SOURCE DATA:
§
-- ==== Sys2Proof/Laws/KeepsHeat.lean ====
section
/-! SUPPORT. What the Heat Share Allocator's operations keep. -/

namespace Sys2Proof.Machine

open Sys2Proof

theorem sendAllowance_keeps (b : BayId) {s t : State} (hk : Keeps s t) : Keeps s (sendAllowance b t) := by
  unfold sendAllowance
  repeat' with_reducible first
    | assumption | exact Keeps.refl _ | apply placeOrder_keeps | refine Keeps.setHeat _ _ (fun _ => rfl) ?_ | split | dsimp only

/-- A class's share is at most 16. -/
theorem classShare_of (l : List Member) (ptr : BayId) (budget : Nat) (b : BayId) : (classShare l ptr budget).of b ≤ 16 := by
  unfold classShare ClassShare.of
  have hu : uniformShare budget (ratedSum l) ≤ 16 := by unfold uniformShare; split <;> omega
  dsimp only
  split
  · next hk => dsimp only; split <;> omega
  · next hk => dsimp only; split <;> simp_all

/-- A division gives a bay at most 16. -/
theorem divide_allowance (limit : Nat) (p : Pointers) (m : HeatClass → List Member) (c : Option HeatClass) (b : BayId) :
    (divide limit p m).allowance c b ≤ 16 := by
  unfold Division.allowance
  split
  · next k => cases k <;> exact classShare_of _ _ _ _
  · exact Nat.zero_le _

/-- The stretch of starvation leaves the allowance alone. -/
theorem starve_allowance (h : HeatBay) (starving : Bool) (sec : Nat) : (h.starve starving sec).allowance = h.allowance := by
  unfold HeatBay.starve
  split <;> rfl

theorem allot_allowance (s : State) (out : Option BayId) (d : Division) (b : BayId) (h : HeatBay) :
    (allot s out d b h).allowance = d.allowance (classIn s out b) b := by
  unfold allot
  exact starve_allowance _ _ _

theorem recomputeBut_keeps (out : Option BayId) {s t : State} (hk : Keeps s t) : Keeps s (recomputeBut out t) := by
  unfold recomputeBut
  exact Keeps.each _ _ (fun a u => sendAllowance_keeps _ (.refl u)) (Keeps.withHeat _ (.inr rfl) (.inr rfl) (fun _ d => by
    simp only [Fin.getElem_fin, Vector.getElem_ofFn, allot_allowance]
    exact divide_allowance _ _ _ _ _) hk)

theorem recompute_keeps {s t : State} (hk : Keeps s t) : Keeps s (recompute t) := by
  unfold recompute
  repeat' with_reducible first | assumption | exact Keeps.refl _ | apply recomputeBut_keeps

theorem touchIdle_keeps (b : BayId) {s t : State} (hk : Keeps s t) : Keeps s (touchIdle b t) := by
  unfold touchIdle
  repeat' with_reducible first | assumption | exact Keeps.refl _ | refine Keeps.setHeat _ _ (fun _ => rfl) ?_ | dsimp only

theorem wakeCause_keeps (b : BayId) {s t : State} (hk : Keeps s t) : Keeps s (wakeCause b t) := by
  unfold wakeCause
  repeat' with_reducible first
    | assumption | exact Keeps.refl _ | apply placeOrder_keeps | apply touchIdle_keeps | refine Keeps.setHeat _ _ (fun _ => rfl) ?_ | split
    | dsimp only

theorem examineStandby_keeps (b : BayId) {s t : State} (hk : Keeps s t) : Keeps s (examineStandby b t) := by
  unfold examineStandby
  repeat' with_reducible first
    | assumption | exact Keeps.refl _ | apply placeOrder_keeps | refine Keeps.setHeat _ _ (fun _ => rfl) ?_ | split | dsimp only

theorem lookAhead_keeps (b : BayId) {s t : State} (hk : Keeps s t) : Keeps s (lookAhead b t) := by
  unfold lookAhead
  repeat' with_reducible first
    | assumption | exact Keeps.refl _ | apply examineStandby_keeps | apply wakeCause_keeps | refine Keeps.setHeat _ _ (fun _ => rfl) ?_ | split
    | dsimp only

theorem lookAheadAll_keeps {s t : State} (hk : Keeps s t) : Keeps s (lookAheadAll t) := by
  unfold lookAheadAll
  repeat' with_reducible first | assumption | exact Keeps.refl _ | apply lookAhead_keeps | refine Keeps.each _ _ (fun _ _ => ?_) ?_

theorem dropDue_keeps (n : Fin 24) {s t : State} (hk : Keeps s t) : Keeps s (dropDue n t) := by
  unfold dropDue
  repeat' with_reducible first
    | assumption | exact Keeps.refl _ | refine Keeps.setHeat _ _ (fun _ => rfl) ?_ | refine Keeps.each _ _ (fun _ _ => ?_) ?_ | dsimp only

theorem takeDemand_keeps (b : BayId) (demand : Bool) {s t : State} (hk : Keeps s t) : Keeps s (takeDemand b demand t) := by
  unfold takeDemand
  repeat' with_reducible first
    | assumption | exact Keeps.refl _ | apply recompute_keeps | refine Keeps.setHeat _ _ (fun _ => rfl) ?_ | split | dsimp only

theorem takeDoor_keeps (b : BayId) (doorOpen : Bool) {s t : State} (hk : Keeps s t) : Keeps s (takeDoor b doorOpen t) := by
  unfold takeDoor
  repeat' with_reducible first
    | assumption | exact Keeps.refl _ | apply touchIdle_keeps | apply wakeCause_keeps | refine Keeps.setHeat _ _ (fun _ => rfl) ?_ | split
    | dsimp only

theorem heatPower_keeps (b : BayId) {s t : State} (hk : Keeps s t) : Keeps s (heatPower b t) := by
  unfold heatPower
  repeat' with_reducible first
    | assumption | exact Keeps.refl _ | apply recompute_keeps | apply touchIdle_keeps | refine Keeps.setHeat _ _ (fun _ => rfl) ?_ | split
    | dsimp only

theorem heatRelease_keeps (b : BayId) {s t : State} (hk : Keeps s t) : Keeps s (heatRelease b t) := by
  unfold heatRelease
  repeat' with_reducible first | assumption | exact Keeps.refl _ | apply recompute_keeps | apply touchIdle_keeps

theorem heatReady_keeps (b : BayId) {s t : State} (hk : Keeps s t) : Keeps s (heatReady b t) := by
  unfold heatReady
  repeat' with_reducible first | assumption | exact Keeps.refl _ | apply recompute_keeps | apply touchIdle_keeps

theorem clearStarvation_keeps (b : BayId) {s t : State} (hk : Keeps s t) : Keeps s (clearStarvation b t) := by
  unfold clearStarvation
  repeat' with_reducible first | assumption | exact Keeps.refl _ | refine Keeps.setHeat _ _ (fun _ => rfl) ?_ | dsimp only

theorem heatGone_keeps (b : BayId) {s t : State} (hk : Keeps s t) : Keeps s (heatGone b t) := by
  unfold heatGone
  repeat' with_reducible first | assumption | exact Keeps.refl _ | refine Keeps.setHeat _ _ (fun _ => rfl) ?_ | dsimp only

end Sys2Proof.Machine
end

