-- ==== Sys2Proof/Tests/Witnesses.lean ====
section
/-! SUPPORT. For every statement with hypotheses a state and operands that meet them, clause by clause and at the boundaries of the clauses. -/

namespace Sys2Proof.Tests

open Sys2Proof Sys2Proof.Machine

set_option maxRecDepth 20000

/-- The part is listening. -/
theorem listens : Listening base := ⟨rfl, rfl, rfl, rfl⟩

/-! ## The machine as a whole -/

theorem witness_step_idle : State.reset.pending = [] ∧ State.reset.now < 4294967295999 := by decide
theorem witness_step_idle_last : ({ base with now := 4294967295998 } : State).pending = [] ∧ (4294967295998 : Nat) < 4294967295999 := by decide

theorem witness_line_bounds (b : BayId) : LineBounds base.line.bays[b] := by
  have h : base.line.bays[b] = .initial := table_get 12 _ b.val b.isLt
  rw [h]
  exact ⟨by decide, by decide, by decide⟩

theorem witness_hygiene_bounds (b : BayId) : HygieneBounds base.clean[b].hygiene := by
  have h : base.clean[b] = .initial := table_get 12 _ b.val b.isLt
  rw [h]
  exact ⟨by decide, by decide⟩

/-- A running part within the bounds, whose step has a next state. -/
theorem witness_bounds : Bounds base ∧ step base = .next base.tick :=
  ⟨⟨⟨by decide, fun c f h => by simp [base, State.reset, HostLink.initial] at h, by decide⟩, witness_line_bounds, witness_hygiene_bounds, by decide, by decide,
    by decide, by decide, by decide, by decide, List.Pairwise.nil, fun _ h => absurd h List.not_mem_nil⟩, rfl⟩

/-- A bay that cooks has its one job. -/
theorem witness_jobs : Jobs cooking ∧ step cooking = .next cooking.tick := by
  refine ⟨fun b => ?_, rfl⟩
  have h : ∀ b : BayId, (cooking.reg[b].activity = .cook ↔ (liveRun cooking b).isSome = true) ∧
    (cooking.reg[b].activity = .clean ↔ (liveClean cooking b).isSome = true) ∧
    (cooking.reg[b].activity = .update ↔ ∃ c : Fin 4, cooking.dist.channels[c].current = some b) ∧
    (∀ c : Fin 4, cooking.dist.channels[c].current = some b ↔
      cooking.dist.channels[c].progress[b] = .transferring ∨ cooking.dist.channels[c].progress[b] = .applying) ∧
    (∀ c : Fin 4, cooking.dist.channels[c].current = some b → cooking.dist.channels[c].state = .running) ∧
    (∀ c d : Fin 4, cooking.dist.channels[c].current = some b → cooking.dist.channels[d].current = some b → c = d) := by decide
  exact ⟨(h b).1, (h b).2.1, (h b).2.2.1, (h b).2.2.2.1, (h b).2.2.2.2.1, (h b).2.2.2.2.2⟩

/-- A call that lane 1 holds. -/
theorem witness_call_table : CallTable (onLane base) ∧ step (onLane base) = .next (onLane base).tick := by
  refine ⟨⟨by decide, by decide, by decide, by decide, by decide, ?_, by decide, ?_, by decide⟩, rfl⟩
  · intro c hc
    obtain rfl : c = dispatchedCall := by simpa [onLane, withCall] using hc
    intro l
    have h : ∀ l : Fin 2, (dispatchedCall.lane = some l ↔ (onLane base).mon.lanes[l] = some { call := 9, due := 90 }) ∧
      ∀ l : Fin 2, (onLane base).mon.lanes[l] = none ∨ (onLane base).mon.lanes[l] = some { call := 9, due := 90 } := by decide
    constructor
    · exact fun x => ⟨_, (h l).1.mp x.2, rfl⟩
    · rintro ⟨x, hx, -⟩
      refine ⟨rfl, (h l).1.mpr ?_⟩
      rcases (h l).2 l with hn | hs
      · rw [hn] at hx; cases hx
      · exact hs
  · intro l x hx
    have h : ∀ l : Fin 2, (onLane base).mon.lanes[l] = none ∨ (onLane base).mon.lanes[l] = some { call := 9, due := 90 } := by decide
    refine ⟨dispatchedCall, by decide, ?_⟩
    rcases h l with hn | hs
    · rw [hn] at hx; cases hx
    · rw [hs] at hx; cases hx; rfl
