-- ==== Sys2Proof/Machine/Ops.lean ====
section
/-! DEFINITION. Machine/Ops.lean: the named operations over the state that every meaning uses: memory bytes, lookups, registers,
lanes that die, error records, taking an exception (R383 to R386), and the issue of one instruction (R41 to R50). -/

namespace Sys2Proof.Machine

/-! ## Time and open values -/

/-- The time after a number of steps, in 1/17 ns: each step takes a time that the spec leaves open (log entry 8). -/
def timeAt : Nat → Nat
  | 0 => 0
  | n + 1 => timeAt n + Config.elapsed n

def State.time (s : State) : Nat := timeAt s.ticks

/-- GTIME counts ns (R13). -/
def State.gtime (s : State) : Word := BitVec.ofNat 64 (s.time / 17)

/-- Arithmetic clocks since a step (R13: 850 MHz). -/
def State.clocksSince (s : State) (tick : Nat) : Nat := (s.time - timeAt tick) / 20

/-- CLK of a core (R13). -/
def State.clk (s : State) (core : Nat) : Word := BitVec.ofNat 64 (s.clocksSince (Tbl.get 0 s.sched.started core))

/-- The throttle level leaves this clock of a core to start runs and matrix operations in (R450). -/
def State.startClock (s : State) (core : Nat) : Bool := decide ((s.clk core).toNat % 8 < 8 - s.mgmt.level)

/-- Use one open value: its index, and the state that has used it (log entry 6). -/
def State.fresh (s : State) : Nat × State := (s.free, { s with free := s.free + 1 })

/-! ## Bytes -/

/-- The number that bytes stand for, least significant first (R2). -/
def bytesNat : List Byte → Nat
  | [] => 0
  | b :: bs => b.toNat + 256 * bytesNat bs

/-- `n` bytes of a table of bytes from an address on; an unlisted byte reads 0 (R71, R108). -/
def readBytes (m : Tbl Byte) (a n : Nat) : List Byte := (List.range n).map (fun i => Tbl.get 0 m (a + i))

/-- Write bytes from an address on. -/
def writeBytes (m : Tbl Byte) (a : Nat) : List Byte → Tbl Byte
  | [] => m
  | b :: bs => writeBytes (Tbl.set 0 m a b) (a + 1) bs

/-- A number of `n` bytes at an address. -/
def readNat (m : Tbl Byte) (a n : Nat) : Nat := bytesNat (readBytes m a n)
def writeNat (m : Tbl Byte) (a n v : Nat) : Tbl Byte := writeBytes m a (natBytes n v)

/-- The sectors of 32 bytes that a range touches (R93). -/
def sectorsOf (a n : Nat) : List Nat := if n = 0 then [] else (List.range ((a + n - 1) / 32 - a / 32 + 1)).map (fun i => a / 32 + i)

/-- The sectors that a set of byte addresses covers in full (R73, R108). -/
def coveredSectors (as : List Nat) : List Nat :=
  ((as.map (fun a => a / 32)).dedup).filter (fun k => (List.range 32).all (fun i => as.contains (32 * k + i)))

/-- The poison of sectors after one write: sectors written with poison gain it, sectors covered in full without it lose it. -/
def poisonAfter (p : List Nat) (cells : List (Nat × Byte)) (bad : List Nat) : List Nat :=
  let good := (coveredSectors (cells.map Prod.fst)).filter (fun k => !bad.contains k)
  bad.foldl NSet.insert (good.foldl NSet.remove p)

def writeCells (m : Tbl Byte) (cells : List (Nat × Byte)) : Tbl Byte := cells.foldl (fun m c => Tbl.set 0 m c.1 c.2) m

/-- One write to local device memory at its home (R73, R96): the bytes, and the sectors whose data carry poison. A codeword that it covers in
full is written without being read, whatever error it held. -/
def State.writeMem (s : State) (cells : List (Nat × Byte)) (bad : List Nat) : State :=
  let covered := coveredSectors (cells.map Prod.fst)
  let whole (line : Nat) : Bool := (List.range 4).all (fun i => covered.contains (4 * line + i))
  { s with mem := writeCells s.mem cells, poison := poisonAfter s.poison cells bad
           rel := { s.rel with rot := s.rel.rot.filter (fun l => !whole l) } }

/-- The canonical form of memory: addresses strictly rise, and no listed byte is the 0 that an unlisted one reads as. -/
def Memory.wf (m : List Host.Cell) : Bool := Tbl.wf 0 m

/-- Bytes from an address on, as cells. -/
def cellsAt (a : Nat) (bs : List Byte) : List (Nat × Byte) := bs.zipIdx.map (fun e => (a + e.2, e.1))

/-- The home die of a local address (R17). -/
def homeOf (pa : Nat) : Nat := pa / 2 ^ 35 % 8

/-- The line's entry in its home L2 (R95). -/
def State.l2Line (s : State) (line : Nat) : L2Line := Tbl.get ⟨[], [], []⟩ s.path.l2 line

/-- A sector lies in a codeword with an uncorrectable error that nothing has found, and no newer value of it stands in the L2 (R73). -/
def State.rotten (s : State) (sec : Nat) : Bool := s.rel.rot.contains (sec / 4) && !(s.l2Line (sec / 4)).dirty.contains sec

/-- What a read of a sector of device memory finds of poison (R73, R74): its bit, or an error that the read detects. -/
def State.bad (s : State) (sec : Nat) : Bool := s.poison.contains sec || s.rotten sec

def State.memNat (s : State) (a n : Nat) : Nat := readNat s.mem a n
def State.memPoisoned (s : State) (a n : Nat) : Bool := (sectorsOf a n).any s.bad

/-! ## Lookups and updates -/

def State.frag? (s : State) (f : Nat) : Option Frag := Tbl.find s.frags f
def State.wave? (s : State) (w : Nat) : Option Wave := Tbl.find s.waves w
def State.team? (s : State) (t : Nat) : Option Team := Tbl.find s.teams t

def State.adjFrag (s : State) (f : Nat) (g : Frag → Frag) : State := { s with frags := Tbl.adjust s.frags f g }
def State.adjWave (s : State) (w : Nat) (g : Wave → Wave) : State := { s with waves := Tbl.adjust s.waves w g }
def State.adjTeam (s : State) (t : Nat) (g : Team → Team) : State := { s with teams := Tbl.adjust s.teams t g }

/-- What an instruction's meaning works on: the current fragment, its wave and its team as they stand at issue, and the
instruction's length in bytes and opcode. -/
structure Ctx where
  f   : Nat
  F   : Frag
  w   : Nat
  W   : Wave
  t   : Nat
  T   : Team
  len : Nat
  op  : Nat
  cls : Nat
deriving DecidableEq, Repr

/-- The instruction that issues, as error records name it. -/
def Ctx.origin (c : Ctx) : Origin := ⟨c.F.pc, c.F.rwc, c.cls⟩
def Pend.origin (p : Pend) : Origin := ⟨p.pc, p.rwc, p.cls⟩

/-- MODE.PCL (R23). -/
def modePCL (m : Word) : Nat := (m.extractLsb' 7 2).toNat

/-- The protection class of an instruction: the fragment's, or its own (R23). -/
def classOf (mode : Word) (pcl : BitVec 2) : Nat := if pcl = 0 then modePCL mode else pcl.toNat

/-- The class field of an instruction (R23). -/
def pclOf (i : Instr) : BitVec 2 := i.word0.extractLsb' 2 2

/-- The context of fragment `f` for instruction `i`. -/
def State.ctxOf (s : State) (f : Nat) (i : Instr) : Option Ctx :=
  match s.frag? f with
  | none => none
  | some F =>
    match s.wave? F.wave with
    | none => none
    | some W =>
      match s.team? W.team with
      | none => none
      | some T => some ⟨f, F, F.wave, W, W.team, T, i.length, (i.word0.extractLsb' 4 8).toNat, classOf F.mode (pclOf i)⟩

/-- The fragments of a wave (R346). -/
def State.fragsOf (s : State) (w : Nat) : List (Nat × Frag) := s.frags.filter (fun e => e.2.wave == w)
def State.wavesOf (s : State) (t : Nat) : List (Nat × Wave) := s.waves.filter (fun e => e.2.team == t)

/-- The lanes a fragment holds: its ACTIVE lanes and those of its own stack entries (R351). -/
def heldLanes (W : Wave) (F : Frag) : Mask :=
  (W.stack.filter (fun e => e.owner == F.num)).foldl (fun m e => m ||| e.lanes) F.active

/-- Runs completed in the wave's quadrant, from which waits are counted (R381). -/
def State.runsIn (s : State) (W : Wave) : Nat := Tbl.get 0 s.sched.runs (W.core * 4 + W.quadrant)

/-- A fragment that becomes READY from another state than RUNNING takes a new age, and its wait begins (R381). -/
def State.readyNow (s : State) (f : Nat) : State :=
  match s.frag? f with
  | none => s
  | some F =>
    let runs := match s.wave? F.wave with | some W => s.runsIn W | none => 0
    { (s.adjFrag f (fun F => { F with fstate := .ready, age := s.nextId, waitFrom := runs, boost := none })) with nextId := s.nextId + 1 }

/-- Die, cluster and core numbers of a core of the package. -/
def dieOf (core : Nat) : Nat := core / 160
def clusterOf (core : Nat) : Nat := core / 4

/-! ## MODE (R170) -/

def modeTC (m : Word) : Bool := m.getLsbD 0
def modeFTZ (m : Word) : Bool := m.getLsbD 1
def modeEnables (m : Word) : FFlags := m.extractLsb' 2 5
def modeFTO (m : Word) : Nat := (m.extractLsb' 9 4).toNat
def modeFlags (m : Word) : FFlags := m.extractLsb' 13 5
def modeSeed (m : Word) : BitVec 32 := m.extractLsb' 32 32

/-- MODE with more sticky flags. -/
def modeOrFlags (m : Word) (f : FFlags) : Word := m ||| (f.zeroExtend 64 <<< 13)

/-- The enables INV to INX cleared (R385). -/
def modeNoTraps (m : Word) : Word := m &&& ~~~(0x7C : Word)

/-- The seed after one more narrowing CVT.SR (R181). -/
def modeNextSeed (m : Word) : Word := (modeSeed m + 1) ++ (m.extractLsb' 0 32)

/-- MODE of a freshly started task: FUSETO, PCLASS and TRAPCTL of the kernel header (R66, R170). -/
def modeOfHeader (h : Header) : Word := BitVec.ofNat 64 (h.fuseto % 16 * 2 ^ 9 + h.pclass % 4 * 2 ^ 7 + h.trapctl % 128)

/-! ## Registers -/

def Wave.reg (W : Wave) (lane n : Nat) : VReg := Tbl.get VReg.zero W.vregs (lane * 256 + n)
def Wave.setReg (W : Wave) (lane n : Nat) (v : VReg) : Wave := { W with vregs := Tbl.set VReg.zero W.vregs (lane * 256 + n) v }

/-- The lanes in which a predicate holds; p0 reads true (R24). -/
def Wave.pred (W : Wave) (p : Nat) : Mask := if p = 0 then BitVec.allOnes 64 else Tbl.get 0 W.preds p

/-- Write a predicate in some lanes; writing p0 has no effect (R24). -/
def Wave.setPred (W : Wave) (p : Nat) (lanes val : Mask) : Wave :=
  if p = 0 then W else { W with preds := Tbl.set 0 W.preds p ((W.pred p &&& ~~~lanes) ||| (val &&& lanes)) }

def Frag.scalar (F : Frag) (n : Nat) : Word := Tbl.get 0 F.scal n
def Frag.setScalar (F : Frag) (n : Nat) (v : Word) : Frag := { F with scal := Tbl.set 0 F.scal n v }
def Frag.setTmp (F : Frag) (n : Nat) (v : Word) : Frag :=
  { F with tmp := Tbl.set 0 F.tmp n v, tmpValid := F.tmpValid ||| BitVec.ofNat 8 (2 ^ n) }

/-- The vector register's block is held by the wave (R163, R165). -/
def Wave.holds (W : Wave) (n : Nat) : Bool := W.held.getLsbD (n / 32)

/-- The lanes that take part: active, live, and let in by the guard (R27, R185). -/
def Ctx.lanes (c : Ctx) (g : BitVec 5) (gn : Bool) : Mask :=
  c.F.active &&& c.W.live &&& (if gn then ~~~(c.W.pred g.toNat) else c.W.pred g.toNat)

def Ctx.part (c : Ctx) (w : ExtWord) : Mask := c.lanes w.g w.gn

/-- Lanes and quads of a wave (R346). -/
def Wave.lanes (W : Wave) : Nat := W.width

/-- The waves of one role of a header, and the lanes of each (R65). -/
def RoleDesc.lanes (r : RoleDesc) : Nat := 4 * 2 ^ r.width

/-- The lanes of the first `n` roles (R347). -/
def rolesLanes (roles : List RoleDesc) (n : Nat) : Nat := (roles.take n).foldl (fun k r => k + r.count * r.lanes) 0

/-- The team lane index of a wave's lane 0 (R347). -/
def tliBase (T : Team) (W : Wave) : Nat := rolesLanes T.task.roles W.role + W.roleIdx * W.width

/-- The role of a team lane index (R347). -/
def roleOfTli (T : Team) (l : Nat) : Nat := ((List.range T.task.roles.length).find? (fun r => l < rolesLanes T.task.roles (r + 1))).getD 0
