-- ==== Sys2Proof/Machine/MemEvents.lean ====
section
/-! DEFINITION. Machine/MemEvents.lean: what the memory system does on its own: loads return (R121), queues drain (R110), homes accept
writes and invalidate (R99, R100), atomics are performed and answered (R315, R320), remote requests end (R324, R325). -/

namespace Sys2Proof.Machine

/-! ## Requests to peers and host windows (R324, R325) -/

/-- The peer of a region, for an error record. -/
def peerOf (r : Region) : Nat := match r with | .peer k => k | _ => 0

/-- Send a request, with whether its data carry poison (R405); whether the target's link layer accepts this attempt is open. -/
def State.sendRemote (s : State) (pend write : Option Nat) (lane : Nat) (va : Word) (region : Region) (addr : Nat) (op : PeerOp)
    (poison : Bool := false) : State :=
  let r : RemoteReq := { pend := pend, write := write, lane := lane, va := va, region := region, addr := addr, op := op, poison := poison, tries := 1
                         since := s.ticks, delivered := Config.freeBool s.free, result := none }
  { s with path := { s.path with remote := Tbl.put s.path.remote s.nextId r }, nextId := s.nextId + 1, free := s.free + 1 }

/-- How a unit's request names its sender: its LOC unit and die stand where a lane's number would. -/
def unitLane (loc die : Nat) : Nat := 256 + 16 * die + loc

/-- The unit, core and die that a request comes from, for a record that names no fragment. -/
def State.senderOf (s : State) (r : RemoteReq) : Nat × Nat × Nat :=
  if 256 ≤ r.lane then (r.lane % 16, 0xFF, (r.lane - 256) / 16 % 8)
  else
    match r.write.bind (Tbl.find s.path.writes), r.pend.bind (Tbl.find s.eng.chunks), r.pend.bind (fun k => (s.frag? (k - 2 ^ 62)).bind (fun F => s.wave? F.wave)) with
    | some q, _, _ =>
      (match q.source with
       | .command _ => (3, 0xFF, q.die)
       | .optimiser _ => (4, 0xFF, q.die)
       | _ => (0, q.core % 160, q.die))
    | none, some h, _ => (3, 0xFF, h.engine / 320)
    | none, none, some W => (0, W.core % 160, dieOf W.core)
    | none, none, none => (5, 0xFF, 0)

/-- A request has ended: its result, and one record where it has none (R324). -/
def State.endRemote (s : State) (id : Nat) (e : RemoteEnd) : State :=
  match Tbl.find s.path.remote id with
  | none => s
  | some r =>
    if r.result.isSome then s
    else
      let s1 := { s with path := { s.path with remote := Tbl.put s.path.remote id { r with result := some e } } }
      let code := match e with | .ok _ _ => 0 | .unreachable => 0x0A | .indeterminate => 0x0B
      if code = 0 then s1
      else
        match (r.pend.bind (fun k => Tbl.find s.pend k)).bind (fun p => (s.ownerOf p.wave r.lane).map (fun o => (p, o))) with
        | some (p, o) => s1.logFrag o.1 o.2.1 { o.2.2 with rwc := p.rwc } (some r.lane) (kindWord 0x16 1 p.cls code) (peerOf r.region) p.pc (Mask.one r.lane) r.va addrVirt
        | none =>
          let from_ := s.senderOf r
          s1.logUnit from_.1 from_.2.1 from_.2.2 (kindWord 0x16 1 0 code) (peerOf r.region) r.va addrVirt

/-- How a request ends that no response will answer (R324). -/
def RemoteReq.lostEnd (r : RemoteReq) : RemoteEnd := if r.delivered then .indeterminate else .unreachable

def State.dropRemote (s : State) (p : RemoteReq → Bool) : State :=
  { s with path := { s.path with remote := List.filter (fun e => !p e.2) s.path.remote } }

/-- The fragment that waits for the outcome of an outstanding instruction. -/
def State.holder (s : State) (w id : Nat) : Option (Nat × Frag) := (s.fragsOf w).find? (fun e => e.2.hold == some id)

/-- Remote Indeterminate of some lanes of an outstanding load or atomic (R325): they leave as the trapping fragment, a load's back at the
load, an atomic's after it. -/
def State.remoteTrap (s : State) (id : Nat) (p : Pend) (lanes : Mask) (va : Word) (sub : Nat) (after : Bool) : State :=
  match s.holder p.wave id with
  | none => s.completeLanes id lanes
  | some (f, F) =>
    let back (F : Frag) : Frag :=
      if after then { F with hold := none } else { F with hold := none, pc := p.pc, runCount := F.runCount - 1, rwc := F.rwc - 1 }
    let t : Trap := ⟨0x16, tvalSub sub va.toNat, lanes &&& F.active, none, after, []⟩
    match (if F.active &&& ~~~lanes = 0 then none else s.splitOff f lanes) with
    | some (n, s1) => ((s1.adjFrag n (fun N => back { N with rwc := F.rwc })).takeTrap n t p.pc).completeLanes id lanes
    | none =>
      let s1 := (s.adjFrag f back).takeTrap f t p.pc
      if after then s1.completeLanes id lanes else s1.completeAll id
§
DIRECTIONS: Print again the lines of the entries above that fall between the line holding "def Wave.setReg (W" and the line holding "true (R24). -/", inclusive, exactly as they stand.

PROBLEM SOLUTION:
def Wave.setReg (W : Wave) (lane n : Nat) (v : VReg) : Wave := { W with vregs := Tbl.set VReg.zero W.vregs (lane * 256 + n) v }

/-- The lanes in which a predicate holds; p0 reads true (R24). -/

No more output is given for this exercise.